-- ==== Sys2Proof/Syntax.lean ====
section
/-! DEFINITION. The commands: one constructor per row of spec/opcode_table.json (30_encoding R110). A command word holds no
operand value (30_encoding R113); its only free fields are the two flags. -/

namespace Sys2Proof

/-- The eleven command-word rows (30_encoding R110). -/
inductive Instr where
  /-- `CRC.DBUF` (40_crc R130) -/
  | crcDbuf
  /-- `CRC.TXBUF` (40_crc R130) -/
  | crcTxbuf
  /-- `CRC.RXBUF` (40_crc R130) -/
  | crcRxbuf
  /-- `MARSHAL` (41_framer R136) -/
  | marshal
  /-- `UNMARSHAL` (41_framer R146) -/
  | unmarshal
  /-- `BUS_WRITE` (42_bus R170) -/
  | busWrite
  /-- `BUS_READ` (42_bus R171) -/
  | busRead
  /-- `RESYNC` (42_bus R172) -/
  | resync
  /-- `EXECUTE`, with WAKE_FIRST, bit 8 (43_transaction R195, 30_encoding R98) -/
  | execute (wakeFirst : Bool)
  /-- `WAKE` (44_wake_sleep R225) -/
  | wake
  /-- `SLEEP`, with IDLE, bit 9 (44_wake_sleep R228, 30_encoding R99) -/
  | sleep (idle : Bool)
  deriving DecidableEq, Repr

end Sys2Proof
end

* _DESCRIPTION OF THE TASK_
Extract each entry in full and write it down exactly.

* _RESPONSE TO THE EXERCISE_
-- ==== Sys2Proof/Syntax.lean ====
section
/-! DEFINITION. The commands: one constructor per row of spec/opcode_table.json (30_encoding R110). A command word holds no
operand value (30_encoding R113); its only free fields are the two flags. -/

namespace Sys2Proof

/-- The eleven command-word rows (30_encoding R110). -/
inductive Instr where
  /-- `CRC.DBUF` (40_crc R130) -/
  | crcDbuf
  /-- `CRC.TXBUF` (40_crc R130) -/
  | crcTxbuf
  /-- `CRC.RXBUF` (40_crc R130) -/
  | crcRxbuf
  /-- `MARSHAL` (41_framer R136) -/
  | marshal
  /-- `UNMARSHAL` (41_framer R146) -/
  | unmarshal
  /-- `BUS_WRITE` (42_bus R170) -/
  | busWrite
  /-- `BUS_READ` (42_bus R171) -/
  | busRead
  /-- `RESYNC` (42_bus R172) -/
  | resync
  /-- `EXECUTE`, with WAKE_FIRST, bit 8 (43_transaction R195, 30_encoding R98) -/
  | execute (wakeFirst : Bool)
  /-- `WAKE` (44_wake_sleep R225) -/
  | wake
  /-- `SLEEP`, with IDLE, bit 9 (44_wake_sleep R228, 30_encoding R99) -/
  | sleep (idle : Bool)
  deriving DecidableEq, Repr

end Sys2Proof
end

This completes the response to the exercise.